* **Work task**
Transcribe the entire listing below exactly.
(Excerpted data)
theorem State.winPass_kept {s₀ : State} (falls : List Nat) (l : List Change) :
    ∀ {s : State} (seen : List Nat), Kept s₀ s → Kept s₀ (s.winPass falls seen l) := by
  induction l with
  | nil => intro s seen h; exact h
  | cons x l ih =>
    intro s seen h
    unfold State.winPass
    simp only
    split
    · exact ih _ h
    · exact ih _ h
    · exact ih _ (kept_ite (State.setParam_kept h _ _ _ _) h)
    · exact ih _ (kept_ite (State.winRange_kept h _ _) h)
    · exact ih _ (kept_each (State.modeValues_kept h _) fun _ _ h => State.winRange_kept h _ _)
    · exact ih _ h

theorem State.mutePass_kept {s₀ s : State} (h : Kept s₀ s) (g : Nat) (gone : List Nat) (x : Change) :
    Kept s₀ (State.mutePass s g gone x) := by
  unfold State.mutePass
  repeat' first
    | with_reducible exact h
    | with_reducible assumption
    | with_reducible intro _
    | with_reducible apply kept_ite
    | with_reducible apply kept_ite_fst
    | with_reducible refine kept_of_fst (by assumption) ?_
    | with_reducible apply kept_getD
    | with_reducible refine State.muteAt_kept ?_ _ _ _ (by assumption)
    | with_reducible apply State.outAt_kept
    | with_reducible apply State.reedAct_kept
    | with_reducible apply State.engineFenceAt_kept
    | with_reducible apply State.slideFenceAt_kept
    | with_reducible apply kept_bits
    | simp only [kept_mk_eq]
    | split

theorem State.latePass_kept {s₀ s : State} (h : Kept s₀ s) (g : Nat) (x : Change) :
    Kept s₀ (State.latePass s g x) := by
  unfold State.latePass
  repeat' first
    | with_reducible exact h
    | with_reducible assumption
    | with_reducible intro _
    | with_reducible apply kept_ite
    | with_reducible apply kept_ite_fst
    | with_reducible refine kept_of_fst (by assumption) ?_
    | with_reducible apply State.calBegin_kept
    | with_reducible apply State.calReturn_kept
    | with_reducible apply State.calCommitAt_kept
    | with_reducible apply State.takeAt_kept
    | with_reducible apply State.isolateAt_kept
    | with_reducible apply State.switchGroup_kept
    | with_reducible apply kept_bits
    | simp only [kept_mk_eq]
    | split

theorem State.complPass_kept {s₀ s : State} (h : Kept s₀ s) (c : Nat) (stepped : Bool) :
    Kept s₀ (State.complPass s c stepped) := by
  unfold State.complPass
  repeat' first
    | with_reducible exact h
    | with_reducible assumption
    | with_reducible intro _
    | with_reducible apply kept_ite
    | with_reducible apply State.modCh_kept
    | with_reducible apply State.setOut_kept
    | with_reducible apply State.loadCode_kept
    | with_reducible apply kept_bits
    | simp only [kept_mk_eq]
    | split

theorem State.biasPass_kept {s₀ s : State} (h : Kept s₀ s) (c : Nat) :
    Kept s₀ (State.biasPass s c) := by
  unfold State.biasPass
  repeat' first
    | with_reducible exact h
    | with_reducible assumption
    | with_reducible intro _
    | with_reducible apply kept_ite
    | with_reducible apply kept_ite_fst
    | with_reducible refine kept_of_fst (by assumption) ?_
    | with_reducible apply State.modHold_kept
    | with_reducible apply State.biasCount_kept
    | with_reducible apply kept_bits
    | simp only [kept_mk_eq]
    | split

theorem State.pledgePass_kept {s₀ s : State} (h : Kept s₀ s) (g c : Nat) :
    Kept s₀ (State.pledgePass s g c) := by
  unfold State.pledgePass
  repeat' first
    | with_reducible exact h
    | with_reducible assumption
    | with_reducible intro _
    | with_reducible apply kept_ite
    | with_reducible apply State.modCh_kept
    | with_reducible apply kept_bits
    | simp only [kept_mk_eq]
    | split

theorem State.slicePass_kept {s₀ s : State} (h : Kept s₀ s) (g c : Nat) :
    Kept s₀ (State.slicePass s g c) := by
  unfold State.slicePass
  repeat' first
    | with_reducible exact h
    | with_reducible assumption
    | with_reducible intro _
    | with_reducible apply kept_ite
    | with_reducible apply State.modCh_kept
    | with_reducible apply kept_bits
    | simp only [kept_mk_eq]
    | split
(End Excerpted data)
* **The answer**
theorem State.winPass_kept {s₀ : State} (falls : List Nat) (l : List Change) :
    ∀ {s : State} (seen : List Nat), Kept s₀ s → Kept s₀ (s.winPass falls seen l) := by
  induction l with
  | nil => intro s seen h; exact h
  | cons x l ih =>
    intro s seen h
    unfold State.winPass
    simp only
    split
    · exact ih _ h
    · exact ih _ h
    · exact ih _ (kept_ite (State.setParam_kept h _ _ _ _) h)
    · exact ih _ (kept_ite (State.winRange_kept h _ _) h)
    · exact ih _ (kept_each (State.modeValues_kept h _) fun _ _ h => State.winRange_kept h _ _)
    · exact ih _ h

theorem State.mutePass_kept {s₀ s : State} (h : Kept s₀ s) (g : Nat) (gone : List Nat) (x : Change) :
    Kept s₀ (State.mutePass s g gone x) := by
  unfold State.mutePass
  repeat' first
    | with_reducible exact h
    | with_reducible assumption
    | with_reducible intro _
    | with_reducible apply kept_ite
    | with_reducible apply kept_ite_fst
    | with_reducible refine kept_of_fst (by assumption) ?_
    | with_reducible apply kept_getD
    | with_reducible refine State.muteAt_kept ?_ _ _ _ (by assumption)
    | with_reducible apply State.outAt_kept
    | with_reducible apply State.reedAct_kept
    | with_reducible apply State.engineFenceAt_kept
    | with_reducible apply State.slideFenceAt_kept
    | with_reducible apply kept_bits
    | simp only [kept_mk_eq]
    | split

theorem State.latePass_kept {s₀ s : State} (h : Kept s₀ s) (g : Nat) (x : Change) :
    Kept s₀ (State.latePass s g x) := by
  unfold State.latePass
  repeat' first
    | with_reducible exact h
    | with_reducible assumption
    | with_reducible intro _
    | with_reducible apply kept_ite
    | with_reducible apply kept_ite_fst
    | with_reducible refine kept_of_fst (by assumption) ?_
    | with_reducible apply State.calBegin_kept
    | with_reducible apply State.calReturn_kept
    | with_reducible apply State.calCommitAt_kept
    | with_reducible apply State.takeAt_kept
    | with_reducible apply State.isolateAt_kept
    | with_reducible apply State.switchGroup_kept
    | with_reducible apply kept_bits
    | simp only [kept_mk_eq]
    | split

theorem State.complPass_kept {s₀ s : State} (h : Kept s₀ s) (c : Nat) (stepped : Bool) :
    Kept s₀ (State.complPass s c stepped) := by
  unfold State.complPass
  repeat' first
    | with_reducible exact h
    | with_reducible assumption
    | with_reducible intro _
    | with_reducible apply kept_ite
    | with_reducible apply State.modCh_kept
    | with_reducible apply State.setOut_kept
    | with_reducible apply State.loadCode_kept
    | with_reducible apply kept_bits
    | simp only [kept_mk_eq]
    | split

theorem State.biasPass_kept {s₀ s : State} (h : Kept s₀ s) (c : Nat) :
    Kept s₀ (State.biasPass s c) := by
  unfold State.biasPass
  repeat' first
    | with_reducible exact h
    | with_reducible assumption
    | with_reducible intro _
    | with_reducible apply kept_ite
    | with_reducible apply kept_ite_fst
    | with_reducible refine kept_of_fst (by assumption) ?_
    | with_reducible apply State.modHold_kept
    | with_reducible apply State.biasCount_kept
    | with_reducible apply kept_bits
    | simp only [kept_mk_eq]
    | split

theorem State.pledgePass_kept {s₀ s : State} (h : Kept s₀ s) (g c : Nat) :
    Kept s₀ (State.pledgePass s g c) := by
  unfold State.pledgePass
  repeat' first
    | with_reducible exact h
    | with_reducible assumption
    | with_reducible intro _
    | with_reducible apply kept_ite
    | with_reducible apply State.modCh_kept
    | with_reducible apply kept_bits
    | simp only [kept_mk_eq]
    | split

theorem State.slicePass_kept {s₀ s : State} (h : Kept s₀ s) (g c : Nat) :
    Kept s₀ (State.slicePass s g c) := by
  unfold State.slicePass
  repeat' first
    | with_reducible exact h
    | with_reducible assumption
    | with_reducible intro _
    | with_reducible apply kept_ite
    | with_reducible apply State.modCh_kept
    | with_reducible apply kept_bits
    | simp only [kept_mk_eq]
    | split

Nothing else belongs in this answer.